Problem to solve => With both ends included, repeat exactly the lines of the entries below from the one containing "8 * base + residue = d.toNat" down to the one containing "pos = true ∧", and no others.

Record excerpts =>
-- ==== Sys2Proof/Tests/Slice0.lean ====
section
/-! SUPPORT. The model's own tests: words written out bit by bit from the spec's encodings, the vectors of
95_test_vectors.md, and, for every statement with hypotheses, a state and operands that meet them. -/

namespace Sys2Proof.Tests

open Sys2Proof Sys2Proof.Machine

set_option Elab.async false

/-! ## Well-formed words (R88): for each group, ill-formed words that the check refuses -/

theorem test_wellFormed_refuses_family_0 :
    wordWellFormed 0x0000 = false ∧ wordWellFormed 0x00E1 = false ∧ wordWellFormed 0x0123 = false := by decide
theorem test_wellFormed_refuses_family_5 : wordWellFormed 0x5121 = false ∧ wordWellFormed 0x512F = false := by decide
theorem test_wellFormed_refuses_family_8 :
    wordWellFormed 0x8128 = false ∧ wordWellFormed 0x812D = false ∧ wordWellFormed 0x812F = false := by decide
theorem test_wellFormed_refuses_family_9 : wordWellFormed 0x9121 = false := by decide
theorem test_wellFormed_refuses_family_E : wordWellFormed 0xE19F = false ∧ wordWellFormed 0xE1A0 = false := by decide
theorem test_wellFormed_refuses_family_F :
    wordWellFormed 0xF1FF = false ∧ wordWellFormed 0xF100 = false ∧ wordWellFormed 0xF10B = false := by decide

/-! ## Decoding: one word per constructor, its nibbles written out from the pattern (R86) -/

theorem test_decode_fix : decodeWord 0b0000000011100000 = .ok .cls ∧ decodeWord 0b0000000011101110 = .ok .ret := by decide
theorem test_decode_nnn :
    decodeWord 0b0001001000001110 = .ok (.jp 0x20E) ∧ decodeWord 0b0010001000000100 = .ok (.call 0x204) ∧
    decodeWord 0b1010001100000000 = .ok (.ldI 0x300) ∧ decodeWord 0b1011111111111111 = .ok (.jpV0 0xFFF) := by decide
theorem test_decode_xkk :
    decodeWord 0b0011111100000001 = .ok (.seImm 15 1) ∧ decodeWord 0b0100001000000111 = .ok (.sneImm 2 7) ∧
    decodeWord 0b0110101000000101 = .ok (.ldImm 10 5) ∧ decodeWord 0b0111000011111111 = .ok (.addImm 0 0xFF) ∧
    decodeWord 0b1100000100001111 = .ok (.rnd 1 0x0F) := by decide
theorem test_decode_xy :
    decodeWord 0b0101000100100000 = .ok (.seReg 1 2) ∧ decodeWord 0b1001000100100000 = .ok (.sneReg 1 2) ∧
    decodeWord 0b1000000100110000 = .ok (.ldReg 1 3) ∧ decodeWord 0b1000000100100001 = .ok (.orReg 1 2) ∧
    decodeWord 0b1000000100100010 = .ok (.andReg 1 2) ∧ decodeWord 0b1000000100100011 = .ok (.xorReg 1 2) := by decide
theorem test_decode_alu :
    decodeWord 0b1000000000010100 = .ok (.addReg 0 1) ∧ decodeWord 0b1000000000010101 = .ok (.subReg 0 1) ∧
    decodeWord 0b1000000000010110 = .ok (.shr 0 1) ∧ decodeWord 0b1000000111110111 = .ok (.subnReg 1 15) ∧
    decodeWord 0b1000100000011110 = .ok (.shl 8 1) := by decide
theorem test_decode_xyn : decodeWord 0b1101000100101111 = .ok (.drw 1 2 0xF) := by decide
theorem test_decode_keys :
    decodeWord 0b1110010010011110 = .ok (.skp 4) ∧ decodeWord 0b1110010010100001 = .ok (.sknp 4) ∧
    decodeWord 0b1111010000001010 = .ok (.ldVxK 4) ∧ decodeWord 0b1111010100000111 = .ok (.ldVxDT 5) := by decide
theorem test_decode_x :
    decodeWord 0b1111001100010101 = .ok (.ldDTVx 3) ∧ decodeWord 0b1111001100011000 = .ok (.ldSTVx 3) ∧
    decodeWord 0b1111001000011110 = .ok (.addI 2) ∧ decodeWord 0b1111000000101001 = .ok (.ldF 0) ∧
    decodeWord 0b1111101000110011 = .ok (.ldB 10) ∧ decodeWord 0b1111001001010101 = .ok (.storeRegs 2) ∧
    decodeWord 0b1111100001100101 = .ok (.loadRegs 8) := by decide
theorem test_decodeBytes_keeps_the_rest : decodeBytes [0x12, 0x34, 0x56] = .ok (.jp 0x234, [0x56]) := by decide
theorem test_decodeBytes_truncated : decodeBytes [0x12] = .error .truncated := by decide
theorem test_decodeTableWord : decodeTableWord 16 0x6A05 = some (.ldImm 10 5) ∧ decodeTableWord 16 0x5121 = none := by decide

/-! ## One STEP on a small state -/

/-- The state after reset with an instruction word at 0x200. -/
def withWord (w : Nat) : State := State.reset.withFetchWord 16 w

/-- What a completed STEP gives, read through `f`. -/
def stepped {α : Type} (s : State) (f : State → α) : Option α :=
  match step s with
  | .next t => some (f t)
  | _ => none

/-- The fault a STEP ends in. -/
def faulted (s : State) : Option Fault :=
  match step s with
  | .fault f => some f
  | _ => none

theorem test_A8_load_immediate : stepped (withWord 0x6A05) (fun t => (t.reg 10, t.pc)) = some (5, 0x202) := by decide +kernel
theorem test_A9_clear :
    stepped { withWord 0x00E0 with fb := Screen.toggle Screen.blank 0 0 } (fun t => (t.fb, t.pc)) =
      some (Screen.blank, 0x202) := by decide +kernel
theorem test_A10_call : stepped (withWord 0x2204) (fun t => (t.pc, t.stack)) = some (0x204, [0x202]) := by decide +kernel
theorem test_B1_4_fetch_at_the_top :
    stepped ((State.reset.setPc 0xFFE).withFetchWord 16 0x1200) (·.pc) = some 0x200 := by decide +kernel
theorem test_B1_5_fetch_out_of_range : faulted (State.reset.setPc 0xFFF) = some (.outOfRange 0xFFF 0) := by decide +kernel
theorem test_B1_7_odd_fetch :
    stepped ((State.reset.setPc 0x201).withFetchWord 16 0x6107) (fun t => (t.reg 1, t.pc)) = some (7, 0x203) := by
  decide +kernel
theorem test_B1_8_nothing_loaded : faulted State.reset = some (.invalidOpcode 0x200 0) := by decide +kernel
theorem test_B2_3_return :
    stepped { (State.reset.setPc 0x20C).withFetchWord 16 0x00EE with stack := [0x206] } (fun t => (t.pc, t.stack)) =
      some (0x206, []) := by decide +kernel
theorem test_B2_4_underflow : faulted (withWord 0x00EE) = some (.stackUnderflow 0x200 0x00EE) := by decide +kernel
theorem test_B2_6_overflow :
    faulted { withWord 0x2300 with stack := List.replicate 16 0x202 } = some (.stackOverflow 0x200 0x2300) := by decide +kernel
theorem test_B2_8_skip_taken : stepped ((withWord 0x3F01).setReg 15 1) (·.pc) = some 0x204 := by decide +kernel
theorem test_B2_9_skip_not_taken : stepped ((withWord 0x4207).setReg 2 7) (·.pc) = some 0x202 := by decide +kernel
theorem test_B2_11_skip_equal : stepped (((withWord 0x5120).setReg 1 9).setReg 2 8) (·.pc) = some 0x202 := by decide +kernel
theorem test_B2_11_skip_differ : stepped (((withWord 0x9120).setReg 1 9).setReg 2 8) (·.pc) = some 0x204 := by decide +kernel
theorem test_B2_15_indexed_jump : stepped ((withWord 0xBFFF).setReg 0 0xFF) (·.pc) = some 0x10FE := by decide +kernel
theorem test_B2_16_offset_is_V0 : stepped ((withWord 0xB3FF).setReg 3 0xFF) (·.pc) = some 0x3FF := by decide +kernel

* * *

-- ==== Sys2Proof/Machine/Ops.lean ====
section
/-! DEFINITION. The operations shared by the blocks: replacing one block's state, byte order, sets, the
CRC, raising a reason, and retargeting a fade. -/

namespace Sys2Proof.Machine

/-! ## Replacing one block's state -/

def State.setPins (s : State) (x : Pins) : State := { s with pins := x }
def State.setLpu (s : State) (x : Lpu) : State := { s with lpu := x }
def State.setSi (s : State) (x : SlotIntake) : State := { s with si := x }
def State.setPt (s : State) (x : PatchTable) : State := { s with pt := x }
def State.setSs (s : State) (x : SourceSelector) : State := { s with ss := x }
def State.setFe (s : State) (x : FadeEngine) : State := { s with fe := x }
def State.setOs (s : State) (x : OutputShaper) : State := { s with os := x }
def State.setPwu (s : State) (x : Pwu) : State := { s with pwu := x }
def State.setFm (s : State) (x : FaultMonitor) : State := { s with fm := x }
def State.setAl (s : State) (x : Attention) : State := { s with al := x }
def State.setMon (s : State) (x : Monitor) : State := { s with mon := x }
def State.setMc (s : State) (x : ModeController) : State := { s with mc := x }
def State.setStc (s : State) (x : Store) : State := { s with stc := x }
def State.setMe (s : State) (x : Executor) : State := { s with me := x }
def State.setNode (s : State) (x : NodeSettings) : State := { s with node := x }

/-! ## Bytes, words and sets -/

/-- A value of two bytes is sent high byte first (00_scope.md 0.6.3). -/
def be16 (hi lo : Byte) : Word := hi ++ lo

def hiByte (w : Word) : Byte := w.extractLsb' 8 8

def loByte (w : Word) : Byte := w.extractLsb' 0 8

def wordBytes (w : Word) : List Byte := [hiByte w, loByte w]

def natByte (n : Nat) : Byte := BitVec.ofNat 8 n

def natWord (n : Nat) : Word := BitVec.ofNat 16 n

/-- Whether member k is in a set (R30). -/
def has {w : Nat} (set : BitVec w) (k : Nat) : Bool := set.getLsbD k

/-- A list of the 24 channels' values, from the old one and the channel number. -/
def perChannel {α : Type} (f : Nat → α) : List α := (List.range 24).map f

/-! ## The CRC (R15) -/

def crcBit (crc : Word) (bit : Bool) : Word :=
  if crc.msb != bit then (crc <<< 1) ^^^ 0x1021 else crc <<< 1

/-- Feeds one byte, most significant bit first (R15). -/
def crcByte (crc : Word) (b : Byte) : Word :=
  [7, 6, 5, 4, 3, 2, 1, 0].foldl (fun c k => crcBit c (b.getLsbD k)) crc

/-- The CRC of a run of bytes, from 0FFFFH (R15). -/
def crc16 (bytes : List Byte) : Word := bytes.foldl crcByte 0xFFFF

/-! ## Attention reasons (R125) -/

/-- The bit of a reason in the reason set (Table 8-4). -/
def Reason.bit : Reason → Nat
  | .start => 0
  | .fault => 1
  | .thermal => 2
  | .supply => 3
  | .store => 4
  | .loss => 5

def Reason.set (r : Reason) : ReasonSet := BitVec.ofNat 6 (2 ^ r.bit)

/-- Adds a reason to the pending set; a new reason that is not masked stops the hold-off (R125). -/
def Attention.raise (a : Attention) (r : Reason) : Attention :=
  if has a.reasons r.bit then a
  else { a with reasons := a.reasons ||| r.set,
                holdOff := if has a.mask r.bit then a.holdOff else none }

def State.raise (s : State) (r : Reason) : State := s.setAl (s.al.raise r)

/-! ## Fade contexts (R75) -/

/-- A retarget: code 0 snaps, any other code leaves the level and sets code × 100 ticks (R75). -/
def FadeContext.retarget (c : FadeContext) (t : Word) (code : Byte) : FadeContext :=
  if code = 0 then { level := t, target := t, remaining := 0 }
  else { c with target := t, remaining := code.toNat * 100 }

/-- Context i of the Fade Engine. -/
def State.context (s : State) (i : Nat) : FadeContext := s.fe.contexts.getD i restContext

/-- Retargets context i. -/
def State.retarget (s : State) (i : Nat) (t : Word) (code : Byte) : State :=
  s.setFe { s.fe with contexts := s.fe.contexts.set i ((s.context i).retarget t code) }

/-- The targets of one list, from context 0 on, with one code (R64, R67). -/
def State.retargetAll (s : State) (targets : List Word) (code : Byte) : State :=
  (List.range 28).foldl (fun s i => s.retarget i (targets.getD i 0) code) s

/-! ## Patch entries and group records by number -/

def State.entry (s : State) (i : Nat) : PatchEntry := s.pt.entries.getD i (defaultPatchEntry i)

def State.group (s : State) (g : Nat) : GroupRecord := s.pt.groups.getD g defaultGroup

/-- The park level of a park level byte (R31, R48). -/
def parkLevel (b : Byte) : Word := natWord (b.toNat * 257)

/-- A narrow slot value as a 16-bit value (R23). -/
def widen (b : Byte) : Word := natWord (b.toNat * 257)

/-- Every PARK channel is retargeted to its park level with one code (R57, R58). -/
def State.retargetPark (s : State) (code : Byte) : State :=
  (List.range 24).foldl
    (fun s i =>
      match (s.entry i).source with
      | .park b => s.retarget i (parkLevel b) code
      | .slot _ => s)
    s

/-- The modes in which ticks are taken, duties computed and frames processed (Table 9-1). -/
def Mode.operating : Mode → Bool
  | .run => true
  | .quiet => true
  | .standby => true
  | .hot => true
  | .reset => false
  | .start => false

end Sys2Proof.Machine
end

==

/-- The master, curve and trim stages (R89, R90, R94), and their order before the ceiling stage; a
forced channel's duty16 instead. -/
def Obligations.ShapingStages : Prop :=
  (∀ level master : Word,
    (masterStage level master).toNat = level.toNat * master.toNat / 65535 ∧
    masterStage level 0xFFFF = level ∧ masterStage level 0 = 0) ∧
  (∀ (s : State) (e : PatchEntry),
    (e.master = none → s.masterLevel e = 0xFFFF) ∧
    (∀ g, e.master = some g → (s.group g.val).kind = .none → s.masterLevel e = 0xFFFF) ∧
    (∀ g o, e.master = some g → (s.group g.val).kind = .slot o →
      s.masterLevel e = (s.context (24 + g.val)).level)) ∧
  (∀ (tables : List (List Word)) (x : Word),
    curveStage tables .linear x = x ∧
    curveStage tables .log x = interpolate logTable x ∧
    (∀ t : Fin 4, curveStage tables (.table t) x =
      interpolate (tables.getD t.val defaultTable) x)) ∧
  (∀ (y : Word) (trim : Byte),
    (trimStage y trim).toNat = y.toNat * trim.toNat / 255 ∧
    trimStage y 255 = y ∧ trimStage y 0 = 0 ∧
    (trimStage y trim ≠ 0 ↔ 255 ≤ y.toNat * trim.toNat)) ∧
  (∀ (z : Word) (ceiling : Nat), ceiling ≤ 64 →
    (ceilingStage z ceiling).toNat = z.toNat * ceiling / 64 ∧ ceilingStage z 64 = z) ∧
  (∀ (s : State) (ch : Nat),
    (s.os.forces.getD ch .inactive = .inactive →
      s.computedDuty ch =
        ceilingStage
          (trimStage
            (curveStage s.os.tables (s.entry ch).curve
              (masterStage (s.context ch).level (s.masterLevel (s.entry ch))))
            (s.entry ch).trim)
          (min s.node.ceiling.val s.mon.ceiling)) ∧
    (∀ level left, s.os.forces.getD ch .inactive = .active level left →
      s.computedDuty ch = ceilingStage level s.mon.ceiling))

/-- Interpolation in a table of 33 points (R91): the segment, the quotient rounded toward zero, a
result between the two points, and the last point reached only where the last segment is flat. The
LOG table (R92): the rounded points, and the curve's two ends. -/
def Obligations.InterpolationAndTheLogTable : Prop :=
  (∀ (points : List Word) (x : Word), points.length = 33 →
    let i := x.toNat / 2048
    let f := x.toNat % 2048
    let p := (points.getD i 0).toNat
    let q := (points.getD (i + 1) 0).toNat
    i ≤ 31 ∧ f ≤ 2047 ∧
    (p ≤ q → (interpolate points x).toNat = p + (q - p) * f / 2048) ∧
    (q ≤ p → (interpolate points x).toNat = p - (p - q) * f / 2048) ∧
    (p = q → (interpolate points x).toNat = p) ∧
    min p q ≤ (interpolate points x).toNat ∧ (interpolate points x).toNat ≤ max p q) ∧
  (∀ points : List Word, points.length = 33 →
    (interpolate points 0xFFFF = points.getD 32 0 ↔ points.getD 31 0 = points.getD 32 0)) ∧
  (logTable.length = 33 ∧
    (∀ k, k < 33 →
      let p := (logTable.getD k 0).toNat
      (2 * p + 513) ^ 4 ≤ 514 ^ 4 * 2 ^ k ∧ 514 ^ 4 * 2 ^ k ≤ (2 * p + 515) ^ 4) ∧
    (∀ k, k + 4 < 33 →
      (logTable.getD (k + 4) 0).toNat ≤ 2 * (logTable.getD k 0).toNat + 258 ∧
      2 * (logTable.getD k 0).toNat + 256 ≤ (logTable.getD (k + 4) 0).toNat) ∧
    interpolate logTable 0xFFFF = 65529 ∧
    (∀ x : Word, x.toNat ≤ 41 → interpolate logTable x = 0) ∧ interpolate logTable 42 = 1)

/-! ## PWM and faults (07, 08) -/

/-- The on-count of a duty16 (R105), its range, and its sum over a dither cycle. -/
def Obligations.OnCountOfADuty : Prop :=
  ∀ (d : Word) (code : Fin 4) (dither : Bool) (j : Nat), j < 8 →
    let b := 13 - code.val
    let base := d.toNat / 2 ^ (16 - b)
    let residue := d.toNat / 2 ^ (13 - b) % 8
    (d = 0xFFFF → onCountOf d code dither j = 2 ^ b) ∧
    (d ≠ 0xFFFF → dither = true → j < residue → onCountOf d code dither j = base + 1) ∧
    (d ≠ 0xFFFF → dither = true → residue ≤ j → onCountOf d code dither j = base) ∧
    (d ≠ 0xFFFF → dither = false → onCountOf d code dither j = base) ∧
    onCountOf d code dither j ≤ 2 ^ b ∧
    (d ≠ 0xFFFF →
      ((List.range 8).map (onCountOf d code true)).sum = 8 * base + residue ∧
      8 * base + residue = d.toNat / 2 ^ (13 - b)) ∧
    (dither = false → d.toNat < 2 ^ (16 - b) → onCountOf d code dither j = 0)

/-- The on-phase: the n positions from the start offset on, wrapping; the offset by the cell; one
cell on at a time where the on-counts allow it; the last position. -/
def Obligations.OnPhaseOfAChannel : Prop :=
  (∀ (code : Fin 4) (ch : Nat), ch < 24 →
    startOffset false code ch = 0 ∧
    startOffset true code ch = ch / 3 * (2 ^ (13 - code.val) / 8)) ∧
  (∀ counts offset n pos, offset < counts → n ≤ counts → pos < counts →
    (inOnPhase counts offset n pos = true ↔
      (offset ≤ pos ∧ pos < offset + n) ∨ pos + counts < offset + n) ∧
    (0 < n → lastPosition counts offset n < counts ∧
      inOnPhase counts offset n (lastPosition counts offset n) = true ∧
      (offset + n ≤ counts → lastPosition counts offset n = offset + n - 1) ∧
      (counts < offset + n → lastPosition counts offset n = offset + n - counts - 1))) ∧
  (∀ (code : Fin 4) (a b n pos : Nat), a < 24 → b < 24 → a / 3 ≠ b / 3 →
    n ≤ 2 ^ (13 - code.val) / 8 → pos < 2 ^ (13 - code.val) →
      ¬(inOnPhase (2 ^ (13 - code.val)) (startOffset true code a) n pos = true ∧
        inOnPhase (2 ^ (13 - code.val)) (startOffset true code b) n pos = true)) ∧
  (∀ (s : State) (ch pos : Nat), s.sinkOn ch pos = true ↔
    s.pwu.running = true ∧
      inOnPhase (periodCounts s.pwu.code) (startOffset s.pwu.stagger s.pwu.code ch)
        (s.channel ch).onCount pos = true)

Reply =>
      8 * base + residue = d.toNat / 2 ^ (13 - b)) ∧
    (dither = false → d.toNat < 2 ^ (16 - b) → onCountOf d code dither j = 0)

/-- The on-phase: the n positions from the start offset on, wrapping; the offset by the cell; one
cell on at a time where the on-counts allow it; the last position. -/
def Obligations.OnPhaseOfAChannel : Prop :=
  (∀ (code : Fin 4) (ch : Nat), ch < 24 →
    startOffset false code ch = 0 ∧
    startOffset true code ch = ch / 3 * (2 ^ (13 - code.val) / 8)) ∧
  (∀ counts offset n pos, offset < counts → n ≤ counts → pos < counts →
    (inOnPhase counts offset n pos = true ↔
      (offset ≤ pos ∧ pos < offset + n) ∨ pos + counts < offset + n) ∧
    (0 < n → lastPosition counts offset n < counts ∧
      inOnPhase counts offset n (lastPosition counts offset n) = true ∧
      (offset + n ≤ counts → lastPosition counts offset n = offset + n - 1) ∧
      (counts < offset + n → lastPosition counts offset n = offset + n - counts - 1))) ∧
  (∀ (code : Fin 4) (a b n pos : Nat), a < 24 → b < 24 → a / 3 ≠ b / 3 →
    n ≤ 2 ^ (13 - code.val) / 8 → pos < 2 ^ (13 - code.val) →
      ¬(inOnPhase (2 ^ (13 - code.val)) (startOffset true code a) n pos = true ∧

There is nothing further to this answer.